▶ [WHAT IS REQUIRED]:
Each line of the entries that mentions the string "agenda" needs to be reported.

—————

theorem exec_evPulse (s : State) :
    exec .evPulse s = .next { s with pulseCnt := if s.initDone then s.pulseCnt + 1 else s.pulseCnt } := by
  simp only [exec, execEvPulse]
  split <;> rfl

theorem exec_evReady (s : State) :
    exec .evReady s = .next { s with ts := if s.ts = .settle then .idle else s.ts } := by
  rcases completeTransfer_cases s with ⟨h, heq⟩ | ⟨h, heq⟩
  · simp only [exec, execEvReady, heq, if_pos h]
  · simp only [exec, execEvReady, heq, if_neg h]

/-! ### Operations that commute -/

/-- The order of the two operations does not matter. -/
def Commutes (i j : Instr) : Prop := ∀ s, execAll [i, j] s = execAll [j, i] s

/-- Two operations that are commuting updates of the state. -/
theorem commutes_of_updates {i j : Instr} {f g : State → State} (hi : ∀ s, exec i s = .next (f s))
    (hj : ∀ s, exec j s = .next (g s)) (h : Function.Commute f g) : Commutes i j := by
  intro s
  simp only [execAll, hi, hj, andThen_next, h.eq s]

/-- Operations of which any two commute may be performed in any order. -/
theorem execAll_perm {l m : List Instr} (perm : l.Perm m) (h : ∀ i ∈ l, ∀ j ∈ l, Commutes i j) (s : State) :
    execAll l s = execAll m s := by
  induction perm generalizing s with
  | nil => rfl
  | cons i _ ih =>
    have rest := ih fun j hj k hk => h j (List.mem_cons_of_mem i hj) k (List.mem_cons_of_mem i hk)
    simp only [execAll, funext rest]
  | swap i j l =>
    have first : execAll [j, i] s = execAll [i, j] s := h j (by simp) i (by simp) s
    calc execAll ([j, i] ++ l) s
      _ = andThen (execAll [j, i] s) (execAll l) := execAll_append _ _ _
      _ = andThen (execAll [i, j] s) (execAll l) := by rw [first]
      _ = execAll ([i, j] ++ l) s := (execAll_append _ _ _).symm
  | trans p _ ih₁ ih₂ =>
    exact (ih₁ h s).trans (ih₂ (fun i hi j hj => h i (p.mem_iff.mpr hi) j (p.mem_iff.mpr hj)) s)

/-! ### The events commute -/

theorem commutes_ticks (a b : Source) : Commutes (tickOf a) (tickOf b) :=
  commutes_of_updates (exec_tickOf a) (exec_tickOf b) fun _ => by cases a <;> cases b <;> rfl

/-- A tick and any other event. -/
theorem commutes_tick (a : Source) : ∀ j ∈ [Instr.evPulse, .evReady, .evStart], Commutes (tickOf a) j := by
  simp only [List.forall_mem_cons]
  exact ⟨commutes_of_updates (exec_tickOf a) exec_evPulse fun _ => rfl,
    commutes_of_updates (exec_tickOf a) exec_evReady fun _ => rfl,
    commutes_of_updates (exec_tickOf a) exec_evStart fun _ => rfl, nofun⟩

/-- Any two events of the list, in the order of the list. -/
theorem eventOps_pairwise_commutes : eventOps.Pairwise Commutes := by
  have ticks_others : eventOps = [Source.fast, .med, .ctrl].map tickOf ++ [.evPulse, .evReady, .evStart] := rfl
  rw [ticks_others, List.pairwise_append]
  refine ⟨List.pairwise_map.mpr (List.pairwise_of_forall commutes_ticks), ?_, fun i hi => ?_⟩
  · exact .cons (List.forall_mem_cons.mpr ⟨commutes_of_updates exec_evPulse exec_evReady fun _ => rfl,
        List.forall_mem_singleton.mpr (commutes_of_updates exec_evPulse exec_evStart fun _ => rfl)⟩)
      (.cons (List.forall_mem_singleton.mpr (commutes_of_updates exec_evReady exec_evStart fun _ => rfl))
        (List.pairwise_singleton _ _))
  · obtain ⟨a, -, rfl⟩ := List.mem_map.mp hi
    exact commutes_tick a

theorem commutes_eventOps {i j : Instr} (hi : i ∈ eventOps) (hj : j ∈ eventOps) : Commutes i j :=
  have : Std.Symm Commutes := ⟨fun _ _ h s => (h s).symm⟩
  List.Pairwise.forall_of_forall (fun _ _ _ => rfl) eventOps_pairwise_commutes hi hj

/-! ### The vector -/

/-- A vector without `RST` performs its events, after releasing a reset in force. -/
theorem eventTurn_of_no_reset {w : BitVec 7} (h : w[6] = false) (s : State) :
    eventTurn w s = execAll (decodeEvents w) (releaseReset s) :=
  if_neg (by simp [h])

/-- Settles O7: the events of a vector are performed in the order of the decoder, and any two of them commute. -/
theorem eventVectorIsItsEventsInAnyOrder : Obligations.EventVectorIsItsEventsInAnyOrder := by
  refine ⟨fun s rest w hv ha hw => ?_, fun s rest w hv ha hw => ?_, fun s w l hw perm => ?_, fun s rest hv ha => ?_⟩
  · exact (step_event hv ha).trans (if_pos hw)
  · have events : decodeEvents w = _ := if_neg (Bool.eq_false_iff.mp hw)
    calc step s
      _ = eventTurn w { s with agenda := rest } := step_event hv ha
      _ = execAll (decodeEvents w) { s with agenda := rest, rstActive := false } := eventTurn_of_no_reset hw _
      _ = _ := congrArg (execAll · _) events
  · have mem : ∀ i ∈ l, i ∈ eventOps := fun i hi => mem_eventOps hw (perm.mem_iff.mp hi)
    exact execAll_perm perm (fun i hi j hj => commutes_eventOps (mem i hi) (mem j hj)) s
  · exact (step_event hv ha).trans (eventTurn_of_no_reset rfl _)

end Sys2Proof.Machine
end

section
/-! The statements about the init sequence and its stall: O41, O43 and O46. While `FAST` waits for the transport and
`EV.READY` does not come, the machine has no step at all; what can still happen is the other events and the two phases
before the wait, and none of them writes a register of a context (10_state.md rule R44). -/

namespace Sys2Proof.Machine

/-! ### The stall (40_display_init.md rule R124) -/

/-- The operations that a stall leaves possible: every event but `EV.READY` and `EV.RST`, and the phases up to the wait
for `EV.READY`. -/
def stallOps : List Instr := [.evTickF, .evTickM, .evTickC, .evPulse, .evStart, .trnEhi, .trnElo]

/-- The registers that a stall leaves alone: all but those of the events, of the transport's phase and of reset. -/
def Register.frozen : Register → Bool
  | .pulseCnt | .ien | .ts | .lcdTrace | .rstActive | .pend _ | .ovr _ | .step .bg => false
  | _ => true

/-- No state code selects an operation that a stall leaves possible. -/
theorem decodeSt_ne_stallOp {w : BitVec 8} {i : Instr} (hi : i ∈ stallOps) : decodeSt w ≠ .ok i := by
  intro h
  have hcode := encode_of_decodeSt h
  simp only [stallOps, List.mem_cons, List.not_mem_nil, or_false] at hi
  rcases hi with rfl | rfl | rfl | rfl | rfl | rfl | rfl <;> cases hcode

—————

▶ [REPLY TO THE TASK]:
      _ = eventTurn w { s with agenda := rest } := step_event hv ha
      _ = execAll (decodeEvents w) { s with agenda := rest, rstActive := false } := eventTurn_of_no_reset hw _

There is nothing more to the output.